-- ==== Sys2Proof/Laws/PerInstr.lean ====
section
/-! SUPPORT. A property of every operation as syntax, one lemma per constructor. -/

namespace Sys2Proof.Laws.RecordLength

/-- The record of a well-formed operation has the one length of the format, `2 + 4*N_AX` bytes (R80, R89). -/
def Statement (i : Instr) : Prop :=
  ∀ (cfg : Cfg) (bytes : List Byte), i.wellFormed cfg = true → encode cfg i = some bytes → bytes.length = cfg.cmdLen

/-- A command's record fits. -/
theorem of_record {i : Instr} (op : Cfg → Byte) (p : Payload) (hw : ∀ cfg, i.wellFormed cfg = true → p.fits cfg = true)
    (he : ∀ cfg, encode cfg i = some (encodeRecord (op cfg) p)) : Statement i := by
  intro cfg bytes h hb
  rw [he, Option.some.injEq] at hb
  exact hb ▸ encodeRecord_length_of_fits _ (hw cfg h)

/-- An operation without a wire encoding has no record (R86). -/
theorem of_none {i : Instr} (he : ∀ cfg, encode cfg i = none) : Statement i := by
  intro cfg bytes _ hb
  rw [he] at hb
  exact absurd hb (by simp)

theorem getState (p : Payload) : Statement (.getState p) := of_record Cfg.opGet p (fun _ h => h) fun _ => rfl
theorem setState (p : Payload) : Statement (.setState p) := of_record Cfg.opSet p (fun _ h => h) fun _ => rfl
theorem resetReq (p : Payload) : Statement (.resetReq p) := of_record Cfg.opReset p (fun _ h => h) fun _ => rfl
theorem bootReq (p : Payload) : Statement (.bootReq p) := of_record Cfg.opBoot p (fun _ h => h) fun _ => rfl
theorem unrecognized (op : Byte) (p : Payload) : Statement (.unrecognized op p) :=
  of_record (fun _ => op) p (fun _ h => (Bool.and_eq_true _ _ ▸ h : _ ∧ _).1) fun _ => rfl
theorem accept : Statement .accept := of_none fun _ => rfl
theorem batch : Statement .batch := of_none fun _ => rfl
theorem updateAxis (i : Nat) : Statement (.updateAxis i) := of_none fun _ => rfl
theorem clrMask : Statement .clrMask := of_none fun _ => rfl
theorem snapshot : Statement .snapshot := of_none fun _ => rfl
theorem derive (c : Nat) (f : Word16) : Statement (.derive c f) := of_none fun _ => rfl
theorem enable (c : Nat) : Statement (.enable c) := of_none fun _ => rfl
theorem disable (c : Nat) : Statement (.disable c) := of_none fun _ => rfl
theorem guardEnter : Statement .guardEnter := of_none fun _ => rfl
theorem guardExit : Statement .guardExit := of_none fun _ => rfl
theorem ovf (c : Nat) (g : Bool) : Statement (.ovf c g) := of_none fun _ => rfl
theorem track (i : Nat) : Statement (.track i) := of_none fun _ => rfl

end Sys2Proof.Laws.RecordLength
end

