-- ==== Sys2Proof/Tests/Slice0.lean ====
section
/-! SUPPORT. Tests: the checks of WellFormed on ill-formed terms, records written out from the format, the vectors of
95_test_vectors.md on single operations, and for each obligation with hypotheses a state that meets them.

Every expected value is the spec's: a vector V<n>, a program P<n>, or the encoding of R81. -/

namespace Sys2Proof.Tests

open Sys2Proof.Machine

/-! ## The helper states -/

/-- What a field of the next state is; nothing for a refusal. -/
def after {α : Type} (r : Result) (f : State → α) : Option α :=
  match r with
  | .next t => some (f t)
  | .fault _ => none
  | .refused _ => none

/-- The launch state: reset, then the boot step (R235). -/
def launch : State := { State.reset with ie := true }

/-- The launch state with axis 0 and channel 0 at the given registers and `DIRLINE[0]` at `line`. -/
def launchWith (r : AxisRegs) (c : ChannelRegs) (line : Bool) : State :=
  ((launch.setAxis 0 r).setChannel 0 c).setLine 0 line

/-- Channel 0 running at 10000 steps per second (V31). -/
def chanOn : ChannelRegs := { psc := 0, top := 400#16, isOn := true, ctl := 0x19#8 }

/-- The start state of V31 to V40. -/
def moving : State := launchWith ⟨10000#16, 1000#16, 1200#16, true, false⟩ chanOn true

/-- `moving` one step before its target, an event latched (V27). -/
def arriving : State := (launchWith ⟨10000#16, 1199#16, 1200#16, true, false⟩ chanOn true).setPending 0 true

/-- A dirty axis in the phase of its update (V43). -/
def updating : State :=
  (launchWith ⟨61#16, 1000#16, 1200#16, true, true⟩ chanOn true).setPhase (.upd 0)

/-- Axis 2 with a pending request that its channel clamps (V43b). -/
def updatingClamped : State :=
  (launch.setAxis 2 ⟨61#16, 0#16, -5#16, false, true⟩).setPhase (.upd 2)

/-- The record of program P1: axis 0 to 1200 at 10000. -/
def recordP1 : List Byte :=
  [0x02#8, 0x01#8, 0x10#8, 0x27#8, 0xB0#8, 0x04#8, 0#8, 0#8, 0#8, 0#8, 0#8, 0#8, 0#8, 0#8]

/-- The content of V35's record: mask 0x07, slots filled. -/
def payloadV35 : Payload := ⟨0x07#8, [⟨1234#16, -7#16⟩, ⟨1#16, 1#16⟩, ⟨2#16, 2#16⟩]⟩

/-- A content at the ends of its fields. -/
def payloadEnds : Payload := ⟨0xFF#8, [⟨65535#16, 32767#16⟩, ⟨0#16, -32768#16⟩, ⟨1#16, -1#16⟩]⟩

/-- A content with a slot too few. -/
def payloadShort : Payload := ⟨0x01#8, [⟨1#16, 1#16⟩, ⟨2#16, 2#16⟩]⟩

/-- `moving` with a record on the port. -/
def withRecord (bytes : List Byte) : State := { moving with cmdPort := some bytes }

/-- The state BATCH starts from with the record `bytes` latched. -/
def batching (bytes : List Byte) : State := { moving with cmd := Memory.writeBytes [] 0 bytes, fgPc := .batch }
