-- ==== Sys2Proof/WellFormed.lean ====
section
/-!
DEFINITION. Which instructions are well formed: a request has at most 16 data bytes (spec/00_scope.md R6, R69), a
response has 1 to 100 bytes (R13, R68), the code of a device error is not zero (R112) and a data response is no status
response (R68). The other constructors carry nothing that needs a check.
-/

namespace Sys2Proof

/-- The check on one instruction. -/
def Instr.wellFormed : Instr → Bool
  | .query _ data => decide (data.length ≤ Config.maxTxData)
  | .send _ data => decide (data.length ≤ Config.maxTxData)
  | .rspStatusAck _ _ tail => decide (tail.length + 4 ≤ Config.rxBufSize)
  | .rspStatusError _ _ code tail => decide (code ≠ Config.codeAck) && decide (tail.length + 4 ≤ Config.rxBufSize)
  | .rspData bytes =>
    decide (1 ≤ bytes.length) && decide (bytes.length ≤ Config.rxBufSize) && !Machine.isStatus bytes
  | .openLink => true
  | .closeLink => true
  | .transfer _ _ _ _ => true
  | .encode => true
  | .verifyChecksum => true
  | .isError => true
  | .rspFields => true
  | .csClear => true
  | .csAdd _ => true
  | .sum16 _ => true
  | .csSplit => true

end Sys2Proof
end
● ● ● ● ● ● ●
- _Task to complete_: In the material above, transcribe exactly the lines beginning at the one with "def updatingClamped : State" and ending at the one with "def withRecord (bytes", both included.

- _Result for this task_:
def updatingClamped : State :=
  (launch.setAxis 2 ⟨61#16, 0#16, -5#16, false, true⟩).setPhase (.upd 2)

/-- The record of program P1: axis 0 to 1200 at 10000. -/
def recordP1 : List Byte :=
  [0x02#8, 0x01#8, 0x10#8, 0x27#8, 0xB0#8, 0x04#8, 0#8, 0#8, 0#8, 0#8, 0#8, 0#8, 0#8, 0#8]

/-- The content of V35's record: mask 0x07, slots filled. -/
def payloadV35 : Payload := ⟨0x07#8, [⟨1234#16, -7#16⟩, ⟨1#16, 1#16⟩, ⟨2#16, 2#16⟩]⟩

/-- A content at the ends of its fields. -/
def payloadEnds : Payload := ⟨0xFF#8, [⟨65535#16, 32767#16⟩, ⟨0#16, -32768#16⟩, ⟨1#16, -1#16⟩]⟩

/-- A content with a slot too few. -/
def payloadShort : Payload := ⟨0x01#8, [⟨1#16, 1#16⟩, ⟨2#16, 2#16⟩]⟩

/-- `moving` with a record on the port. -/
def withRecord (bytes : List Byte) : State := { moving with cmdPort := some bytes }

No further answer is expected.